Illana Bryer stared at me in shock. Twice in one night, I’d caught her by surprise. But I didn’t stop there. “And before you start with anything, the least you could do is inform us how our family is.”

“Absurd!” Robert Cooper glared at us from Illana’s right. “I don’t answer to you, Moonset.

In the corner of the room, where I hadn’t noticed him before, Quinn pushed himself off of the wall. “Grandfather … ”

“And I’ve heard more than enough out of you,” the man continued with a brief look to his left, his voice dripping with contempt. “You’re lucky you aren’t seated next to the warlocks.”

Conversation began to spring up between different groups around the table. Two women to my left were murmuring about how it was “so upsetting.” A group of men who looked like they should have been at a sports bar were grunting about “mistake letting them come here.”

Jenna had taken her seat, but I didn’t. For once, I wasn’t going to be the one trying to placate everyone, and make things better. Besides, this wasn’t a fire we were just going to walk away from.

Screw the good twin.

“Excuse me!” My voice rang throughout the room, and all movement stopped. Quinn’s grandfather looked like he’d swallowed his tongue. “Are they okay? Where are they?” I kept my voice loud, and controlled. I thought I caught a glimpse of approval on Quinn’s face, but with him it was so hard to tell.

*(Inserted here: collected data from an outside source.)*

-- ==== Sys2Proof/Laws/DoesShared.lean ====
section
/-! SUPPORT. DoesShared.lean: what each operation of the shared operations of the units does (`Does`). -/
namespace Sys2Proof.Machine
open Sys2Proof

theorem State.modHub_does {W : Nat} (hW : Covers W 0x8) {s₀ : State} (n : Nat) (f : HubInfo → HubInfo) {s : State} (hk : Does W s₀ s) :
    Does W s₀ (State.modHub s n f) := by
  unfold State.modHub
  try dsimp only
  repeat' (first | with_reducible assumption | with_reducible apply Does.upd_8 (hW.of rfl))

theorem State.emit_does {W : Nat} (hW : Covers W 0x20000000000000000) {s₀ : State} (o : Out) {s : State} (hk : Does W s₀ s) :
    Does W s₀ (State.emit s o) := by
  unfold State.emit
  try dsimp only
  repeat' (first | with_reducible assumption | with_reducible apply Does.upd_20000000000000000 (hW.of rfl))

theorem State.draw_does {W : Nat} (hW : Covers W 0x40000000000000000) {s₀ : State} (k : Config.Draw) {s : State} (hk : Does W s₀ s) :
    Does W s₀ (State.draw s k).2 := by
  unfold State.draw
  try dsimp only
  repeat' (first
    | with_reducible assumption | with_reducible apply Does.upd_40000000000000000 (hW.of rfl) | with_reducible exact id
    | with_reducible exact le_rfl | with_reducible exact Nat.le_add_right _ _ | exact Nat.le_refl _)

theorem State.modPwr_does {W : Nat} (hW : Covers W 0x4000000000000000) {s₀ : State} (h : Nat) (f : PwrHub → PwrHub) {s : State} (hk : Does W s₀ s) :
    Does W s₀ (State.modPwr s h f) := by
  unfold State.modPwr
  try dsimp only
  repeat' (first | with_reducible assumption | with_reducible apply Does.upd_4000000000000000 (hW.of rfl))

theorem State.bump_does {W : Nat} (hW : Covers W 0x100) {s₀ : State} (hub block id sel k : Nat) {s : State} (hk : Does W s₀ s) :
    Does W s₀ (State.bump s hub block id sel k) := by
  unfold State.bump
  try dsimp only
  repeat' (first | with_reducible assumption | with_reducible apply Does.upd_100 (hW.of rfl))

theorem State.waitBegin_does {W : Nat} (hW : Covers W 0x20) {s₀ : State} (hub : Nat) (u : TUnit) (w : OpenWait) {s : State} (hk : Does W s₀ s) :
    Does W s₀ (State.waitBegin s hub u w) := by
  unfold State.waitBegin
  try dsimp only
  repeat' (first | with_reducible assumption | with_reducible apply Does.upd_20 (hW.of rfl))

theorem State.exportDrain_does {W : Nat} (hW : Covers W 0xC0) {s₀ : State} (h : Nat) {s : State} (hk : Does W s₀ s) :
    Does W s₀ (State.exportDrain s h) := by
  unfold State.exportDrain
  try dsimp only
  repeat' (first
    | with_reducible assumption | split | (with_reducible refine Does.of_pair (by with_reducible assumption) ?_)
    | with_reducible apply Does.upd_C0 (hW.of rfl) | (with_reducible intro _; intros; (try dsimp only)))

theorem State.exportPush_does {W : Nat} (hW : Covers W 0xC0) {s₀ : State} (h : Nat) (r : TraceRec) {s : State} (hk : Does W s₀ s) :
    Does W s₀ (State.exportPush s h r) := by
  unfold State.exportPush
  try dsimp only
  repeat' (first
    | with_reducible assumption | with_reducible apply State.exportDrain_does (hW.of rfl) | split
    | with_reducible apply Does.upd_40 (hW.of rfl) | (with_reducible intro _; intros; (try dsimp only)))

theorem State.storeRec_does {W : Nat} (hW : Covers W 0x60) {s₀ : State} (h : Nat) (u : TUnit) (r : TraceRec) {s : State} (hk : Does W s₀ s) :
    Does W s₀ (State.storeRec s h u r) := by
  unfold State.storeRec
  try dsimp only
  repeat' (first
    | with_reducible assumption | split | with_reducible apply Does.upd_20 (hW.of rfl)
    | with_reducible apply Does.upd_40 (hW.of rfl) | (with_reducible intro _; intros; (try dsimp only)))

theorem State.fire_does {W : Nat} (hW : Covers W 0x80) {s₀ : State} {s : State} (hk : Does W s₀ s) :
    Does W s₀ (State.fire s) := by
  unfold State.fire
  try dsimp only
  repeat' (first | with_reducible assumption | split | with_reducible apply Does.upd_80 (hW.of rfl))

theorem State.fireOn_does {W : Nat} (hW : Covers W 0x80) {s₀ : State} (src : Nat) {s : State} (hk : Does W s₀ s) :
    Does W s₀ (State.fireOn s src) := by
  unfold State.fireOn
  try dsimp only
  repeat' (first | with_reducible assumption | with_reducible apply State.fire_does (hW.of rfl) | split)

theorem State.putWait_does {W : Nat} (hW : Covers W 0xE0) {s₀ : State} (h : Nat) (u : TUnit) (w : OpenWait) (isOpen : Bool) (by_ : BitVec 16) {s : State} (hk : Does W s₀ s) :
    Does W s₀ (State.putWait s h u w isOpen by_) := by
  unfold State.putWait
  try dsimp only
  repeat' (first
    | with_reducible assumption | with_reducible apply State.exportPush_does (hW.of rfl)
    | with_reducible apply State.storeRec_does (hW.of rfl) | split | (with_reducible intro _; intros; (try dsimp only)))

theorem State.recordWait_does {W : Nat} (hW : Covers W 0xE0) {s₀ : State} (h : Nat) (u : TUnit) (w : OpenWait) (by_ : BitVec 16) {s : State} (hk : Does W s₀ s) :
    Does W s₀ (State.recordWait s h u w by_) := by
  unfold State.recordWait
  try dsimp only
  repeat' (first
    | with_reducible assumption | with_reducible apply State.fire_does (hW.of rfl)
    | with_reducible apply State.putWait_does (hW.of rfl) | (with_reducible apply Does.foldl; intro _ _ _) | split
    | (with_reducible intro _; intros; (try dsimp only)))

theorem State.waitEnd_does {W : Nat} (hW : Covers W 0xE0) {s₀ : State} (h : Nat) (u : TUnit) (p : OpenWait → Bool) (by_ : Option (BitVec 16)) {s : State} (hk : Does W s₀ s) :
    Does W s₀ (State.waitEnd s h u p by_) := by
  unfold State.waitEnd
  try dsimp only
  repeat' (first
    | with_reducible assumption | with_reducible apply State.recordWait_does (hW.of rfl)
    | (with_reducible apply Does.foldl; intro _ _ _) | with_reducible apply Does.getD
    | with_reducible apply Does.upd_20 (hW.of rfl))

theorem State.modPort_does {W : Nat} (hW : Covers W 0x2000) {s₀ : State} (p : Nat) (f : ZlPort → ZlPort) {s : State} (hk : Does W s₀ s) :
    Does W s₀ (State.modPort s p f) := by
  unfold State.modPort
  try dsimp only
  repeat' (first | with_reducible assumption | with_reducible apply Does.upd_2000 (hW.of rfl))

theorem State.sendCell_does {W : Nat} (hW : Covers W 0x20000000000000000) {s₀ : State} (p : Nat) (c : Cell) {s : State} (hk : Does W s₀ s) :
    Does W s₀ (State.sendCell s p c) := by
  unfold State.sendCell
  try dsimp only
  repeat' (first | with_reducible assumption | with_reducible apply State.emit_does (hW.of rfl) | split)

theorem State.numberCell_does {W : Nat} (hW : Covers W 0x20000000000002100) {s₀ : State} (p : Nat) (b : CellBody) {s : State} (hk : Does W s₀ s) :
    Does W s₀ (State.numberCell s p b) := by
  unfold State.numberCell
  try dsimp only
  repeat' (first
    | with_reducible assumption | with_reducible apply State.bump_does (hW.of rfl)
    | with_reducible apply State.modPort_does (hW.of rfl) | with_reducible apply State.sendCell_does (hW.of rfl))

theorem State.sendSeq_does {W : Nat} (hW : Covers W 0x20000000000002100) {s₀ : State} (p : Nat) (b : CellBody) {s : State} (hk : Does W s₀ s) :
    Does W s₀ (State.sendSeq s p b) := by
  unfold State.sendSeq
  try dsimp only
  repeat' (first
    | with_reducible assumption | with_reducible apply State.modPort_does (hW.of rfl)
    | with_reducible apply State.numberCell_does (hW.of rfl) | split | (with_reducible intro _; intros; (try dsimp only)))

theorem State.flushSeq_does {W : Nat} (hW : Covers W 0x20000000000002100) {s₀ : State} (p : Nat) {s : State} (hk : Does W s₀ s) :
    Does W s₀ (State.flushSeq s p) := by
  unfold State.flushSeq
  try dsimp only
  repeat' (first
    | with_reducible assumption | with_reducible apply State.modPort_does (hW.of rfl)
    | with_reducible apply State.numberCell_does (hW.of rfl) | (with_reducible apply Does.foldl; intro _ _ _))

theorem State.beginPacket_does {W : Nat} (hW : Covers W 0x20000000000002100) {s₀ : State} (p : Nat) (k : Packet) {s : State} (hk : Does W s₀ s) :
    Does W s₀ (State.beginPacket s p k) := by
  unfold State.beginPacket
  try dsimp only
  repeat' (first
    | with_reducible assumption | with_reducible apply State.modPort_does (hW.of rfl)
    | with_reducible apply State.numberCell_does (hW.of rfl) | (with_reducible apply Does.foldl; intro _ _ _) | split
    | (with_reducible intro _; intros; (try dsimp only)))

theorem State.drainList_does {W : Nat} (hW : Covers W 0x20000000000002100) {s₀ : State} (p : Nat) :
    ∀ (l0 : List Packet) (l1 : List Nat) (l2 : List Packet), ∀ {s : State}, Does W s₀ s → Does W s₀ (State.drainList s p l0 l1 l2) := by
  intro l0 l1 l2
  induction l0 generalizing p l1 l2 with
  | nil =>
    intro s hk
    unfold State.drainList
    try dsimp only
    repeat' (first
      | with_reducible assumption | with_reducible apply State.modPort_does (hW.of rfl)
      | with_reducible apply State.beginPacket_does (hW.of rfl) | split
      | (with_reducible refine Does.of_pair (by with_reducible assumption) ?_)
      | (with_reducible intro _; intros; (try dsimp only)))
  | cons x r ih =>
    intro s hk
    unfold State.drainList
    try dsimp only
    repeat' (first
      | with_reducible apply ih | with_reducible assumption | with_reducible apply State.modPort_does (hW.of rfl)
      | with_reducible apply State.beginPacket_does (hW.of rfl) | split
      | (with_reducible refine Does.of_pair (by with_reducible assumption) ?_)
      | (with_reducible intro _; intros; (try dsimp only)))

theorem State.noteCredit_does {W : Nat} (hW : Covers W 0x1E0) {s₀ : State} (p : Nat) (before : ZlPort) {s : State} (hk : Does W s₀ s) :
    Does W s₀ (State.noteCredit s p before) := by
  unfold State.noteCredit
  try dsimp only
  repeat' (first
    | with_reducible assumption | with_reducible apply State.bump_does (hW.of rfl)
    | with_reducible apply State.waitBegin_does (hW.of rfl) | with_reducible apply State.waitEnd_does (hW.of rfl)
    | (with_reducible apply Does.foldl; intro _ _ _) | split | (with_reducible refine Does.of_pair (by with_reducible assumption) ?_)
    | (with_reducible intro _; intros; (try dsimp only)))

theorem State.nullInstead_does {W : Nat} (hW : Covers W 0x20000000000000000) {s₀ : State} (p : Nat) {s : State} (hk : Does W s₀ s) :
    Does W s₀ (State.nullInstead s p) := by
  unfold State.nullInstead
  try dsimp only
  repeat' (first
    | with_reducible assumption | with_reducible apply State.sendCell_does (hW.of rfl) | split
    | (with_reducible intro _; intros; (try dsimp only)))

theorem State.drainPort_does {W : Nat} (hW : Covers W 0x200000000000021E0) {s₀ : State} (p : Nat) {s : State} (hk : Does W s₀ s) :
    Does W s₀ (State.drainPort s p) := by
  unfold State.drainPort
  try dsimp only
  repeat' (first
    | with_reducible assumption | with_reducible apply State.flushSeq_does (hW.of rfl)
    | with_reducible apply State.drainList_does (hW.of rfl) | with_reducible apply State.noteCredit_does (hW.of rfl)
    | with_reducible apply State.nullInstead_does (hW.of rfl))

theorem State.toPort_does {W : Nat} (hW : Covers W 0x200000000000021E0) {s₀ : State} (p : Nat) (k : Packet) {s : State} (hk : Does W s₀ s) :
    Does W s₀ (State.toPort s p k) := by
  unfold State.toPort
  try dsimp only
  repeat' (first
    | with_reducible assumption | with_reducible apply State.modPort_does (hW.of rfl)
    | with_reducible apply State.drainPort_does (hW.of rfl) | split | (with_reducible intro _; intros; (try dsimp only)))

“Your family is fine, dear boy,” Illana said, her voice smooth and uncompromised. “As is the girl, I can assure you.” She, too, looked less murderous than some of the others around the table, but her tone wasn’t entirely respectful either. “They’ve shown no adverse effects to their

… trials this evening.”

“Where are they?”

“Safe,” Illana said.

“They were not deemed a threat,” Robert snapped.

“He has a right to know what’s going on,” Quinn fired back.

There was a moment’s pause before Illana stepped in. “Justin Daggett. Jenna Bellamont.

We’ve been gathered tonight after accusations that you have been known associates with a warlock.”

“That’s ridiculous,” I said, feeling fire in my veins. “Jenna wasn’t even involved. She was as much a victim as the others.”